Orbital characteristics
- Apastron: 1.138 AU (170,200,000 km)
- Periastron: 0.654 AU (97,800,000 km)
- Semi-major axis: 0.896^{+0.019} _{−0.015} AU
- Eccentricity: 0.27 ± 0.07
- Orbital period (sidereal): 279.8 ± 0.1 d 0.7660 y
- Average orbital speed: 35.0
- Time of periastron: 3390.7 ± 0.7
- Argument of periastron: 301 ± 8
- Star: HD 205739

= HD 205739 b =

Extrasolar planet in the constellation Piscis Austrinus

HD 205739 b is an extrasolar planet located approximately 350 light-years away. The planet HD 205739 b is named Samagiya. The name was selected in the NameExoWorlds campaign by Sri Lanka, during the 100th anniversary of the IAU. Samagiya means togetherness and unity in the Sinhalese language.

== Discovery ==
HD 205739's designation is from the Henry Draper catalogue. The star was also observed by Hipparcos, which released its catalogue in 1997. The observations that led to the discovery of the planet HD 205739 b started when the N2K Consortium started an extended search for planets around 300 stars not usually targeted by Doppler spectroscopy surveys. In the case of HD 205739, the star was observed using the Magellan Telescopes at Las Campanas Observatory in Chile. HD 205739 was selected primarily because it was a metal-rich star; the N2K collaboration biased their search towards metal-rich stars with closely orbiting Jupiter-size planets, hoping to find a connection between a star's metallicity and its planets' masses.

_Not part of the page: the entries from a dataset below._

/-- Settles O54: the row of the evaluation takes `evaluateNow`, which is the course of the five passes, and the load start
where that lets a load start; both keep what an evaluation does not touch. -/
theorem evaluationsFitTheBudget : Obligations.EvaluationsFitTheBudget := by
  intro s calm frames noSwitch evaluate
  have quiet : ∀ e ∈ contextEvents, due e s = false := fun e mem =>
    not_due_of_quiet s calm e (by
      simp only [settleOrder, List.mem_append]
      exact Or.inl (Or.inl (Or.inl (Or.inr mem))))
  have keeps := evaluateMarks_keeps (noticeDue_of_quiet calm)
  have fitted : s.runSet.atRequest.demand ≤ s.budget → loadDue (evaluateMarks s) = false := fun fits =>
    loadDue_of_fits fits (not_due_of_quiet s calm .loadStart (by decide))
  have still := evaluateMarks_calm quiet
  have keptNow : EvaluationKeeps s (evaluateNow s) := by
    rw [evaluateNow_of_processing frames]
    split
    · rename_i load
      obtain ⟨-, f, inFlight, ready⟩ := (loadDue_iff _).mp load
      unfold takeLoadStart
      rw [inFlight]
      exact keeps.loadStart (by rw [keeps.lif]; exact frames) ready
    · exact keeps
  have evaluateOff : (evaluateMarks s).bgv.evaluate = false := by rw [evaluateMarks_eq, raiseIf_bgv]; rfl
  refine ⟨evaluateNow s, exec_governorEvaluation calm frames noSwitch evaluate, keptNow.budget, keptNow.demand,
    fun none => ?_, fun load => ?_, fun short => ?_, fun c x live other => ?_, fun fits => ?_, keptNow.mem, keptNow.scenes,
    keptNow.stack, keptNow.sceneLive, keptNow.chp, keptNow.tfu, keptNow.tun, keptNow.ort, keptNow.lif, keptNow.pending,
    keptNow.guardState, keptNow.queue, keptNow.counters⟩
  · rw [evaluateNow_of_processing frames, none, if_neg Bool.false_ne_true]
    exact ⟨rfl, evaluateOff⟩
  · rw [evaluateNow_of_processing frames, if_pos load]
    exact congrArg Host.Outcome.next (attempt_after_contexts still load)
  · refine ⟨evaluationCourse s, evaluationCourse_passes s short, evaluationCourse_bypassed s, ?_⟩
    rw [evaluateMarks_eq]
    generalize evaluationCourse s = e
    refine ⟨fun changed => ?_, fun unchanged => ?_⟩
    · rw [(governTold_iff e s).mpr changed]
      rfl
    · rw [Bool.eq_false_iff.mpr fun told => unchanged ((governTold_iff e s).mp told)]
      rfl
  · obtain ⟨state, pan, records, procs, blocks⟩ := keptNow.live c x live other
    exact ⟨state.trans live, pan, records, procs, blocks⟩
  · rw [evaluateNow_of_processing frames, fitted fits, if_neg Bool.false_ne_true, evaluateMarks_eq,
      evaluationCourse_of_fits fits, raiseIf_eq]
    have unmarked (c : Fin 4) : s.runSet.atRequest.bypass[c] = false := by simp [RunSet.atRequest]
    exact ⟨rfl, rfl, rfl, rfl, rfl, unmarked, rfl, rfl⟩

end Sys2Proof.Machine

namespace Sys2Proof.Machine

set_option Elab.async false

/-! ### What keeps the link record and the assembler

The rows before a frame keep the link record, the lane's assembler and a parcel that has arrived; a parcel that executes keeps
them too, but for the slot formats that *Write Link Format* sets (R178). -/

/-- The link record, the lane's assembler and the parcel that has arrived. -/
structure LinkLane where
  lif : Lif
  assembler : Assembler
  arrived : Option (List Word)

def State.linkLane (s : State) : LinkLane := ⟨s.lif, s.lct.assembler, s.lct.arrived⟩

section
variable (s : State)

theorem linkLane_noticeIfDue : (noticeIfDue s).linkLane = s.linkLane := by
  unfold noticeIfDue
  split <;> rfl

theorem linkLane_raise (k : NoticeClass) : (raise k s).linkLane = s.linkLane := linkLane_noticeIfDue s

theorem linkLane_raiseIf (p : Bool) (k : NoticeClass) : (raiseIf p k s).linkLane = s.linkLane := by
  cases p
  · rfl
  · exact linkLane_raise s k

theorem linkLane_leaveFade (c : Fin 4) (x : Fin 2) : (leaveFade c x s).linkLane = s.linkLane := by
  unfold leaveFade
  split <;> rfl

/-! #### Evaluations and loads -/

theorem linkLane_evaluateMarks : (evaluateMarks s).linkLane = s.linkLane := by
  rw [evaluateMarks_eq]
  exact linkLane_raiseIf _ _ _

/-- Steps taken in turn keep what each of them keeps. -/
theorem linkLane_foldl {α : Type} {f : State → α → State} (step : ∀ s a, (f s a).linkLane = s.linkLane) (l : List α) :
    (l.foldl f s).linkLane = s.linkLane :=
  List.foldlRecOn (motive := fun t => t.linkLane = s.linkLane) _ _ rfl fun t h a _ => (step t a).trans h

theorem linkLane_loadChain (f : InFlight) (c : Fin 4) : (loadChain f s c).linkLane = s.linkLane := by
  unfold loadChain
  dsimp only
  split <;> rfl

theorem linkLane_loadChains (f : InFlight) : (loadChains f s).linkLane = s.linkLane :=
  linkLane_foldl s (fun s c => linkLane_loadChain s f c) chains

theorem linkLane_evaluateNow : (evaluateNow s).linkLane = s.linkLane := by
  have marks := linkLane_evaluateMarks s
  unfold evaluateNow
  dsimp only
  split
  · split
    · rename_i f _
      have loaded := (linkLane_loadChains (evaluateMarks s) f).trans marks
      split
      · exact loaded
      · split
        · exact loaded
        · exact (linkLane_evaluateMarks _).trans loaded
    · exact marks
  · exact marks

theorem linkLane_evaluationEvent : (evaluationEvent s).linkLane = s.linkLane := by
  unfold evaluationEvent
  split
  · rfl
  · exact linkLane_evaluateNow s

theorem linkLane_evaluationEventIf (p : Bool) : (evaluationEventIf p s).linkLane = s.linkLane := by
  cases p
  · rfl
  · exact linkLane_evaluationEvent s

theorem linkLane_loadStart (f : InFlight) : (loadStart f s).linkLane = s.linkLane :=
  (linkLane_evaluationEventIf _ _).trans (linkLane_loadChains s f)

/-! #### Requests -/

theorem linkLane_endRequest (o : SceneOutcome) (r : Request) (n : Option (Fin 128)) :
    (endRequest o r n s).linkLane = s.linkLane :=
  linkLane_raise _ _

theorem linkLane_cutsBeforeLoad (f : InFlight) : (cutsBeforeLoad f s).linkLane = s.linkLane := by
  refine (linkLane_foldl _ (fun s cx => ?_) _).trans (linkLane_foldl s (fun s c => ?_) _)
  · unfold cutForNeed
    split <;> rfl
  · unfold cutStandby
    split <;> rfl

theorem linkLane_beginChange (r : Request) (n : Fin 128) (scene : Scene) :
    (beginChange r n scene s).linkLane = s.linkLane := by
  have told (p : Bool) (f : InFlight) (m : State) (same : m.linkLane = s.linkLane) :
      (evaluationEventIf p (writeSceneBox (cutsBeforeLoad f m))).linkLane = s.linkLane :=
    (linkLane_evaluationEventIf _ _).trans ((linkLane_cutsBeforeLoad m f).trans same)
  unfold beginChange
  dsimp only
  split
  · exact (linkLane_loadStart _ _).trans (told _ _ _ rfl)
  · exact told _ _ _ rfl

theorem linkLane_startRequest (r : Request) : (startRequest r s).1.linkLane = s.linkLane := by
  unfold startRequest
  split
  · exact linkLane_endRequest s _ _ _
  · split
    · refine (linkLane_endRequest _ _ _ _).trans ?_
      cases r <;> rfl
    · split
      · exact linkLane_endRequest s _ _ _
      · exact linkLane_beginChange s _ _ _

theorem linkLane_receiveRequest (r : Request) : (receiveRequest r s).1.linkLane = s.linkLane := by
  unfold receiveRequest
  split
  · exact linkLane_startRequest s r
  · split
    · rfl
    · exact linkLane_endRequest _ _ _ _

theorem linkLane_takePendingStart : (takePendingStart s).linkLane = s.linkLane := by
  unfold takePendingStart
  split
  · exact linkLane_startRequest _ _
  · rfl

theorem linkLane_startIfDue : (startIfDue s).linkLane = s.linkLane := by
  unfold startIfDue
  split
  · exact linkLane_takePendingStart s
  · rfl

theorem linkLane_requestArrives (r : Request) : (requestArrives r s).1.linkLane = s.linkLane :=
  (linkLane_receiveRequest _ r).trans (linkLane_startIfDue s)

/-! #### The switch and the tempo -/

theorem linkLane_sceneTempo (scene : Scene) : (sceneTempo scene s).linkLane = s.linkLane := by
  unfold sceneTempo
  split <;> rfl

theorem linkLane_switchChain (f : InFlight) (c : Fin 4) : (switchChain f s c).linkLane = s.linkLane := by
  unfold switchChain
  dsimp only
  split
  · rfl
  · split <;> rfl
  · split
    · split <;> rfl
    · rfl

theorem linkLane_doSwitch (f : InFlight) : (doSwitch f s).linkLane = s.linkLane := by
  have moved : (sceneTempo f.copy (chains.foldl (switchChain f) s)).linkLane = s.linkLane :=
    (linkLane_sceneTempo _ _).trans (linkLane_foldl s (fun s c => linkLane_switchChain s f c) chains)
  unfold doSwitch
  refine (linkLane_evaluationEventIf _ _).trans ((linkLane_endRequest _ _ _ _).trans ?_)
  dsimp only
  split <;> exact moved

HD 205739 was flagged originally as a candidate hosting a Hot Jupiter, which is a large gas giant that orbits closely to its star, although later observations suggested that the planetary candidate orbited further out over the next 3.5 years of observation.

The star was studied through the Magellan Inamori Kyocera Echelle spectrograph's (MIKE) ability to use Doppler spectroscopy to measure radial velocity. Twenty-four measurements were recorded for HD 205739. The measurements were analyzed for accuracy. They were then used to derive the planet's characteristics, which led to the planet's confirmation.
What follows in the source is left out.